[WHAT THE TASK REQUIRES]:
Filter the records for lines holding the string "where".

======== PROVIDED DATA

/-- Both states have a probe or neither has, and it is the same one. -/
theorem reported_exec_decodeFrame_congr {s s' : State} (h : SameFrameOperands s s') :
    reported (exec .decodeFrame s) = reported (exec .decodeFrame s') := by
  by_cases hprobe : s.operands.off + 6 ≤ s.operands.bufLen
  · have hprobe' : s'.operands.off + 6 ≤ s'.operands.bufLen := by rwa [← h.off, ← h.bufLen]
    rw [exec_decodeFrame_of_probe hprobe, exec_decodeFrame_of_probe hprobe', probeAtCursor_congr h]
    exact (frameMeaning_exec_decodeProbe _).reported_congr h
  · have hmissing : s.operands.bufLen < s.operands.off + 6 := by omega
    have hmissing' : s'.operands.bufLen < s'.operands.off + 6 := by rwa [← h.off, ← h.bufLen]
    rw [exec_decodeFrame_of_probe_missing hmissing, exec_decodeFrame_of_probe_missing hmissing']
    exact reported_errorState_congr s s' _ _ _

theorem reported_exec_congr (i : Instr) {s s' : State} (h : SameFrameOperands s s') :
    reported (exec i s) = reported (exec i s') := by
  obtain hframe | rfl | rfl | rfl | rfl := exec_frameMeaning_or_operation i
  · exact hframe.reported_congr h
  · rfl
  · exact reported_exec_decodeFrame_congr h
  · rfl
  · rfl

/-! ### No operation is pending and no working register is in use afterwards -/

theorem FrameMeaning.next_idle {run : State → Host.Outcome State Fault Refusal} (hrun : FrameMeaning run)
    {s t : State} (h : run s = .next t) : t.op = none ∧ t.working = Working.empty := by
  cases hrun with
  | variant v p =>
    obtain h | h | h | h := runVariant_cases h
    all_goals
      cases h
      exact ⟨rfl, rfl⟩
  | illegal length eirp subnet msgId addrControl =>
    rw [execIllegalAddressControl_eq] at h
    split at h
    all_goals
      cases h
      exact ⟨rfl, rfl⟩

/-- An operation that answers a next state leaves the engine idle (R148, C10). -/
theorem exec_next_idle {i : Instr} {s t : State} (h : exec i s = .next t) :
    t.op = none ∧ t.working = Working.empty := by
  obtain hframe | rfl | rfl | rfl | rfl := exec_frameMeaning_or_operation i
  · exact hframe.next_idle h
  · cases h
    exact ⟨rfl, rfl⟩
  · by_cases hprobe : s.operands.off + 6 ≤ s.operands.bufLen
    · rw [exec_decodeFrame_of_probe hprobe] at h
      exact (frameMeaning_exec_decodeProbe _).next_idle h
    · rw [exec_decodeFrame_of_probe_missing (by omega)] at h
      cases h
      exact ⟨rfl, rfl⟩
  · cases h
    exact ⟨rfl, rfl⟩
  · cases h

/-! ### The two results of the Checksum Engine -/

/-- R82: `CRCOUT` is the checksum of `DATA` from `SEED`. -/
theorem crcOut_of_exec_calculateCrc16 {s t : State} (h : exec .calculateCrc16 s = .next t) :
    t.crcOut = some (crc16 s.operands.data s.operands.seed) := by
  cases h
  rfl

/-- R87: `SELFOK` compares two constants. -/
theorem selfOk_of_exec_selfCheck {s t : State} (h : exec .selfCheck s = .next t) :
    t.selfOk = some (crc16 checkInput seedFresh == checkValue) := by
  cases h
  rfl

/-- Settles O43: each result is a function of the operands it is computed from, and both next states are idle. -/
theorem resultsDependOnTheOperandsAlone : Obligations.ResultsDependOnTheOperandsAlone := by
  intro i s s' t t' ht ht'
  obtain ⟨hop, hworking⟩ := exec_next_idle ht
  obtain ⟨hop', hworking'⟩ := exec_next_idle ht'
  refine ⟨fun hbuf hbufLen hoff => ?_, ?_, ?_, hop.trans hop'.symm, hworking.trans hworking'.symm⟩
  · have hreported := reported_exec_congr i ⟨hbuf, hbufLen, hoff⟩
    rw [ht, ht'] at hreported
    simpa using hreported
  · rintro rfl hdata hseed
    rw [crcOut_of_exec_calculateCrc16 ht, crcOut_of_exec_calculateCrc16 ht', hdata, hseed]
  · rintro rfl
    rw [selfOk_of_exec_selfCheck ht, selfOk_of_exec_selfCheck ht']

end Sys2Proof.Machine
end

section
/-! SUPPORT. The discriminant map of spec/30_encoding.md R58, tied to the dispatcher's comparisons: every probe falls in exactly
one row. -/

namespace Sys2Proof

/-- The row of the discriminant map (R58) that selects `sel`, as a condition on bytes 3 and 5 alone, without the order in which
the dispatcher compares them. -/
def Selection.row (sel : Selection) (p : Probe) : Prop :=
  match sel with
  | .variant .shortBroadcast => p.p3 = 0x04#8
  | .variant .directed => p.p3 = 0x20#8
  | .variant .shortDirected => p.p3 = 0x05#8
  | .variant .beacon => p.p3 = 0x22#8 ∧ p.p5 = 0x40#8
  | .variant .broadcast => p.p3 = 0x22#8 ∧ p.p5 = 0x41#8
  | .illegalAddressControl => p.p3 = 0x22#8 ∧ p.p5 ≠ 0x40#8 ∧ p.p5 ≠ 0x41#8
  | .variant .unknown => p.p3 ≠ 0x04#8 ∧ p.p3 ≠ 0x05#8 ∧ p.p3 ≠ 0x20#8 ∧ p.p3 ≠ 0x22#8

/-- Every probe is in the row it selects, so some row always applies. -/
theorem row_select (p : Probe) : (select p).row p := by
  unfold select
  split_ifs with h04 h20 h05 h22 h40 h41
  · exact h04
  · exact h20
  · exact h05
  · exact ⟨h22, h40⟩
  · exact ⟨h22, h41⟩
  · exact ⟨h22, h40, h41⟩
  · exact ⟨h04, h05, h20, h22⟩

/-- A row that applies is the selected one: no earlier comparison of the dispatcher (R102 to R104) takes its probes. -/
theorem select_of_row {sel : Selection} {p : Probe} (h : sel.row p) : select p = sel := by
  match sel, h with
  | .variant .shortBroadcast, (h3 : p.p3 = 0x04#8) => simp [select, h3]
  | .variant .directed, (h3 : p.p3 = 0x20#8) => simp [select, h3]
  | .variant .shortDirected, (h3 : p.p3 = 0x05#8) => simp [select, h3]
  | .variant .beacon, ⟨h3, h5⟩ => simp [select, h3, h5]
  | .variant .broadcast, ⟨h3, h5⟩ => simp [select, h3, h5]
  | .illegalAddressControl, ⟨h3, h40, h41⟩ => simp [select, h3, h40, h41]
  | .variant .unknown, ⟨h04, h05, h20, h22⟩ => simp [select, h04, h05, h20, h22]

/-- Every probe falls in exactly one row of the map, the one of its selection (R58). -/
theorem select_eq_iff_row (p : Probe) (sel : Selection) : select p = sel ↔ sel.row p :=
  ⟨fun h => h ▸ row_select p, select_of_row⟩

/-- Settles O4: its seven rows are those of `Selection.row`. -/
theorem discriminantBytesSelectTheVariant : Obligations.DiscriminantBytesSelectTheVariant := fun p =>
  ⟨select_eq_iff_row p _, select_eq_iff_row p _, select_eq_iff_row p _, select_eq_iff_row p _, select_eq_iff_row p _,
    select_eq_iff_row p _, select_eq_iff_row p _⟩

end Sys2Proof
end

section
/-! SUPPORT. The five steps of `crc_step` (spec/40_checksum.md R80) on naturals: each is the source's own expression, with the
mask `& 0xFFFF` written out where the model has the width of the word (R89). -/

namespace Sys2Proof.Machine

/-- A left shift of a word drops exactly the bits the source masks off. -/
theorem toNat_shiftLeft_eq_mask (c : Word16) (n : Nat) : (c <<< n).toNat = (c.toNat <<< n) &&& 0xFFFF :=
  calc (c <<< n).toNat
    _ = (c.toNat <<< n) % 2 ^ 16 := BitVec.toNat_shiftLeft
    _ = (c.toNat <<< n) &&& 0xFFFF := (Nat.and_two_pow_sub_one_eq_mod _ 16).symm

/-- In step 1 the source masks the whole rotation; only the byte shifted up has anything to lose. -/
theorem crcSwap_toNat (c : Word16) :
    (crcSwap c).toNat = (((c.toNat >>> 8) &&& 0xFF) ||| (c.toNat <<< 8)) &&& 0xFFFF := by
  have hlow : (c.toNat >>> 8) &&& 0xFF &&& 0xFFFF = (c.toNat >>> 8) &&& 0xFF := Nat.and_assoc _ _ _
  calc (crcSwap c).toNat
    _ = ((c.toNat >>> 8) &&& 0xFF) ||| (c <<< 8).toNat := rfl
    _ = ((c.toNat >>> 8) &&& 0xFF) ||| ((c.toNat <<< 8) &&& 0xFFFF) := by rw [toNat_shiftLeft_eq_mask]
    _ = (((c.toNat >>> 8) &&& 0xFF) ||| (c.toNat <<< 8)) &&& 0xFFFF := by rw [Nat.and_or_distrib_right, hlow]

theorem crcMix_toNat (b : Byte) (c : Word16) : (crcMix b c).toNat = c.toNat ^^^ b.toNat := by
  rw [crcMix, BitVec.toNat_xor, BitVec.toNat_setWidth_of_le (by decide)]

theorem crcFold4_toNat (c : Word16) : (crcFold4 c).toNat = c.toNat ^^^ ((c.toNat &&& 0xFF) >>> 4) := rfl

theorem crcFold12_toNat (c : Word16) : (crcFold12 c).toNat = c.toNat ^^^ ((c.toNat <<< 12) &&& 0xFFFF) := by
  rw [crcFold12, BitVec.toNat_xor, toNat_shiftLeft_eq_mask]

theorem crcFold5_toNat (c : Word16) :
    (crcFold5 c).toNat = c.toNat ^^^ (((c.toNat &&& 0xFF) <<< 5) &&& 0xFFFF) := by
  rw [crcFold5, BitVec.toNat_xor, toNat_shiftLeft_eq_mask, BitVec.toNat_and]
  rfl

/-- Settles O9: the five steps on naturals one after another, and R80's corner cases and worked example by evaluation. -/
theorem crcStepIsTheFiveMaskedSteps : Obligations.CrcStepIsTheFiveMaskedSteps := by
  refine ⟨fun c b => ?_, by decide, by decide, by decide, by decide, by decide⟩
  rw [crcStep, crcFold5_toNat, crcFold12_toNat, crcFold4_toNat, crcMix_toNat, crcSwap_toNat]

end Sys2Proof.Machine
end

section
/-! SUPPORT. `decodeFrame` by its selection (spec/41_dispatch.md R102 to R105): the steps of the selected variant, or the decode
error of R141; and from there the length check, whole. -/

namespace Sys2Proof.Machine

/-- A frame instruction looks at its probe for the declared length alone; every other byte it reads in the slice (R106). -/
theorem runVariant_congr_length (v : Variant) {p p' : Probe} (h : p.p0 = p'.p0) (s : State) :
    runVariant v p s = runVariant v p' s := by
  rw [runVariant_eq, runVariant_eq, h]

@[simp] theorem probeAtCursor_p0 (s : State) : (probeAtCursor s).p0 = byteAtCursor s 0 := rfl

/-- The instruction of a probe that selects a variant runs that variant's steps. -/
theorem exec_decodeProbe_of_variant {p : Probe} {v : Variant} (hsel : select p = .variant v) (s : State) :
    exec (decodeProbe p) s = runVariant v p s := by
  unfold decodeProbe
  rw [hsel]
  cases v <;> exact runVariant_congr_length _ rfl s

/-- `decodeFrame` where the probe selects a variant (R102, R104): steps 3 to 5 of that variant. -/
theorem exec_decodeFrame_of_variant {s : State} {v : Variant} (hprobe : s.operands.off + 6 ≤ s.operands.bufLen)
    (hsel : select (probeAtCursor s) = .variant v) :
    exec .decodeFrame s = runVariant v (probeAtCursor s) s := by
  rw [exec_decodeFrame_of_probe hprobe, exec_decodeProbe_of_variant hsel]

/-- `decodeFrame` where the sub-dispatch on the address-control byte selects nothing (R103, R141). -/
theorem exec_decodeFrame_of_illegalAddressControl {s : State} (hprobe : s.operands.off + 6 ≤ s.operands.bufLen)
    (hsel : select (probeAtCursor s) = .illegalAddressControl) :
    exec .decodeFrame s = .next (errorState s .illegalAddressControl (some (byteAtCursor s 5)) none) := by
  rw [exec_decodeFrame_of_probe hprobe, decodeProbe, hsel]
  exact (execIllegalAddressControl_eq _ _ _ _ _ s).trans (if_neg (by omega))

================

[EXERCISE RESULT]:
mask `& 0xFFFF` written out where the model has the width of the word (R89). -/
/-- `decodeFrame` where the probe selects a variant (R102, R104): steps 3 to 5 of that variant. -/
/-- `decodeFrame` where the sub-dispatch on the address-control byte selects nothing (R103, R141). -/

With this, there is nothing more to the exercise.